Operator Overloading C++ - Overloading the output "<<" operator

Question

I'm just beginning to learn basic C++ syntax and I'm slightly confused on a piece of code I came across.

For a class created called MyString, there was an operator overloading defined as:

ostream& operator<<(ostream& os, const MyString& s)
{
    os << s.data;
    return os;
}

Then in some driver function the statement:

cout << s3 << endl;

Is ran, where s3 is of object type MyString. The result prints out the value of s3.

I don't quite understand how this statement functions. After messing with it it seems like a copy constructor is called once and then 3 objects are deconstructed. How exactly does this line work? It seems like the operator accepts a reference to an ostream and MyString, but isn't endl neither? Also why would there only be 1 copy constructor called when there are two instances of the "<<" used? Maybe I'm not even asking the right questions or my questions don't even make sense because I feel really confused about what is going on in these lines. If that is the case, can someone please expound on just a general explaination of what is going on?

Answer 1

This is a very general question, but I'll try to clear up your misunderstandings.

When you say ostream& operator<<(ostream& os, const MyString& s) { ... }, you're just defining a function that takes an ostream& as the first parameter and a const Mystring& as the second parameter, and returning an ostream&. The function happens to be named operator<< and can be called by the shorthand syntax x << y to call operator<<(x, y).

When you do cout << s3 << endl;, it is the same as doing operator<<(operator<<(cout, s3), endl);.

Neither the copy constructor nor the destructor for MyString is being called from this code. The messages you are seeing are from somewhere else.

Answer 2

You can break it down a bit:

cout // this is the ostream your inserting to (stdout)
  << s3 // this calls your defined operator that writes s.data
  << endl; // this calls the operator<< for std::endl

ostream& operator<<(ostream& os, const MyString& s)
{
    // here os is the ostream (stdout) you're using via cout
    // s is s3 that you passed in
    os << s.data; // this calls operator<< for data
    return os; // this returns the reference so the subsequent call to << endl can append to the stream
}

Answer 3

The MyString copy constructor is not needed to call this statement, because MyString is passed as a reference to the custom operator<< for MyString.
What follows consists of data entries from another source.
-- ==== Sys2Proof/Tests/Slice0.lean ====
section
/-! SUPPORT. Tests on fixed values: witnesses that the statements' hypotheses are met, ill-formed commands refused, and values taken
from the spec's own tables and worked examples. -/

namespace Sys2Proof.Tests

open Sys2Proof.Machine

set_option Elab.async false

/-- A state whose core 0 is as given. -/
def cor (c : CoreSt) : State := State.reset.setCore 0#16 c
/-- A core that runs. -/
def run0 : CoreSt := { CoreSt.init with run := true }
/-- A waiting descriptor of the words given. -/
def qi (ws : List W32) : QItem := ⟨64, ws, 1, 0⟩
/-- A queue with n waiting entries of the words given. -/
def qw (n : Nat) (ws : List W32) : QueueSt := { QueueSt.init with waiting := List.replicate n (qi ws) }
/-- A descriptor in progress. -/
def dr (ws : List W32) (stalled : Bool) : DescRun := ⟨ws, 0, 0, stalled, none, 0⟩
/-- A queue with a descriptor in progress. -/
def qr (ws : List W32) (stalled : Bool) : QueueSt := { QueueSt.init with running := some (dr ws stalled) }
def va (f : BitVec 3) (m : Bool) : VArgs := ⟨0, f, m, 1, 2, 3⟩
def ma (fmt : BitVec 4) (rnd : BitVec 2) (rs1 : RegNo) : MArgs := ⟨0, fmt, rnd, false, 1, rs1, 3⟩
/-- A core with n performed instructions in its vector queue, and one behind them that waits, where asked. -/
def vq0 (n : Nat) (behind : Bool) : CoreSt :=
  let e : VItem := ⟨.sets 0, 0, 0, 0, 0, 0, 0, true⟩
  { run0 with vq := List.replicate n e ++ if behind then [{ e with done := false }] else [] }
The endl is not sent to the custom operator<< for MyString.

Answer 4

I guess the copy constructor could be generated by your compiler for cout. A stream is a rather complex object, but the choice of c++ is to provide such syntax sugar (like inline constructors) to abstract some detail. The other answers already pointed out the essential point that using references no copy is performed for parameter passing.

Answer 5

Rules of the language says that if a non member function (operator<< is a non-member function of class MyString) is defined in the same namespace as MyString than this non member function can be chosen by the compiler to resolve that call (as explained by one of the respondents) I do not use here the standard terminology, if anybody has a more accurate description of this principle please let us know.